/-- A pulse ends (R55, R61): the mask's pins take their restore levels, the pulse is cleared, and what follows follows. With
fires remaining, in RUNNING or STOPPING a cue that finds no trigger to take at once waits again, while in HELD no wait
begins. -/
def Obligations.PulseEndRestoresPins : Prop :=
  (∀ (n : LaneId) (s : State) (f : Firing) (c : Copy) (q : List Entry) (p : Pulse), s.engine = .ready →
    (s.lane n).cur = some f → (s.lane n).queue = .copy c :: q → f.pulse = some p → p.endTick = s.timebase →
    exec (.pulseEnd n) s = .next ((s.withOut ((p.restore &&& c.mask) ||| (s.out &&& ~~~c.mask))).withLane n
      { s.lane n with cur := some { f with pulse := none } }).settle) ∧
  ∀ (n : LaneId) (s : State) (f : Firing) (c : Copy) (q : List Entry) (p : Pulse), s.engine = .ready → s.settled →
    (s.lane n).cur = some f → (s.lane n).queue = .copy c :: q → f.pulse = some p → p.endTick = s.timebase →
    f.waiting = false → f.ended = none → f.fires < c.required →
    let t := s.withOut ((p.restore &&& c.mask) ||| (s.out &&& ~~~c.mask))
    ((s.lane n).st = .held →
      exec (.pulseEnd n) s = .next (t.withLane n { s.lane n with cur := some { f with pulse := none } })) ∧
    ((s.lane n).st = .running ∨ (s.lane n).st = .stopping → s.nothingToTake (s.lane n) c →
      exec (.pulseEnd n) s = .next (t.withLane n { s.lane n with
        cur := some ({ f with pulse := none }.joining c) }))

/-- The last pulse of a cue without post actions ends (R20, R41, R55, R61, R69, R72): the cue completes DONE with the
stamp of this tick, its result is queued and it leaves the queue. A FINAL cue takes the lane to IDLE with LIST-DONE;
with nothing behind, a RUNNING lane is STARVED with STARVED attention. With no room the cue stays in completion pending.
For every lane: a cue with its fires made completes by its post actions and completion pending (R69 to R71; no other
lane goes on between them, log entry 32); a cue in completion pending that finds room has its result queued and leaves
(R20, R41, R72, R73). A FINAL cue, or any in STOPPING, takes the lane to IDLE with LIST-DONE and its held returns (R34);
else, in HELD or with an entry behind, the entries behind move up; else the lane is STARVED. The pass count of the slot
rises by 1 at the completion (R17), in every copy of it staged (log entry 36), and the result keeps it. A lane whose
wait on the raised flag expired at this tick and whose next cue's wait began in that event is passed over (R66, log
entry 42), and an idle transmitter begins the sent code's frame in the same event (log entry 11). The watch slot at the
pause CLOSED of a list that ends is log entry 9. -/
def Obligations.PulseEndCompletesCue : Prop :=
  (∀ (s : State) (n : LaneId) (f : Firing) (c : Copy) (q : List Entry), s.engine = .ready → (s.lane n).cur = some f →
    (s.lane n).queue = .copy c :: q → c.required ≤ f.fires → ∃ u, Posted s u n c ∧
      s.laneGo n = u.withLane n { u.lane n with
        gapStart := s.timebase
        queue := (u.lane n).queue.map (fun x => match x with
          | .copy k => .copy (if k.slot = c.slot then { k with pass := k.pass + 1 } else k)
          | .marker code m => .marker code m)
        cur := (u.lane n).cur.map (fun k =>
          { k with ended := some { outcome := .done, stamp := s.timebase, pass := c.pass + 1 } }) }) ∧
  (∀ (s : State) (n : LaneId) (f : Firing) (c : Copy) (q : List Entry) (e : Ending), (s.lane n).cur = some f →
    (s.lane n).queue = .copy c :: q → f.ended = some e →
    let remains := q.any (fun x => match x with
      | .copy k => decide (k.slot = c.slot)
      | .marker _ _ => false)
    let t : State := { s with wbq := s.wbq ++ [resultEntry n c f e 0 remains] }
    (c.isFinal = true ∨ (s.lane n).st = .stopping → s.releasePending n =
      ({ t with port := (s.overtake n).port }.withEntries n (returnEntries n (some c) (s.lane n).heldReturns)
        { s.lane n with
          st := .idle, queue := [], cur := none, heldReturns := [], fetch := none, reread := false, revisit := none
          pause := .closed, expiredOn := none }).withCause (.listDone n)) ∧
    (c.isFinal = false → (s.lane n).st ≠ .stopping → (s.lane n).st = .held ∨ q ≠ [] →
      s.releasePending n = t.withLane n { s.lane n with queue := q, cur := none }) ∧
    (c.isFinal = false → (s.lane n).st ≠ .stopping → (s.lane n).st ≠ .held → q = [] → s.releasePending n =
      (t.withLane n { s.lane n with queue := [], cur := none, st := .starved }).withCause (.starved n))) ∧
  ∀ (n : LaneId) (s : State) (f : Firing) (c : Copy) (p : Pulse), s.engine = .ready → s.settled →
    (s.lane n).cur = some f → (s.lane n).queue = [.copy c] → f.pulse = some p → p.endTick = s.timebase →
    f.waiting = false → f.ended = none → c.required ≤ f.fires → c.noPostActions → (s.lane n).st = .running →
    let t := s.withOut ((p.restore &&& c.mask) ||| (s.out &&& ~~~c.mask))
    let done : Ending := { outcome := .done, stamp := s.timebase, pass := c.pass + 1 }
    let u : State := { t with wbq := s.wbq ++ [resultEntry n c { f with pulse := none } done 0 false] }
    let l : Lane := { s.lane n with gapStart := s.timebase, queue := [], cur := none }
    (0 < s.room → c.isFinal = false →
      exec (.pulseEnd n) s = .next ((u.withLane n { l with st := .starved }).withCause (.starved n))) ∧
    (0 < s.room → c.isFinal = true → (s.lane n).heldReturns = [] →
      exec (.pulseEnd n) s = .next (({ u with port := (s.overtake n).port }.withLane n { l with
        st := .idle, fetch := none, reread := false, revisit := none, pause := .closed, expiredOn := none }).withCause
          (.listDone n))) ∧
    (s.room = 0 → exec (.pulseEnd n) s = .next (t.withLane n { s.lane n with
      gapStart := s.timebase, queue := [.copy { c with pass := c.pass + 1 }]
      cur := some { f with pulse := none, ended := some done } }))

#### PROBLEM DESCRIPTION:
Return all lines from the data above with "room" in them.

#### RESULT OF THIS EXERCISE:
with nothing behind, a RUNNING lane is STARVED with STARVED attention. With no room the cue stays in completion pending.
lane goes on between them, log entry 32); a cue in completion pending that finds room has its result queued and leaves
    (0 < s.room → c.isFinal = false →
    (0 < s.room → c.isFinal = true → (s.lane n).heldReturns = [] →
    (s.room = 0 → exec (.pulseEnd n) s = .next (t.withLane n { s.lane n with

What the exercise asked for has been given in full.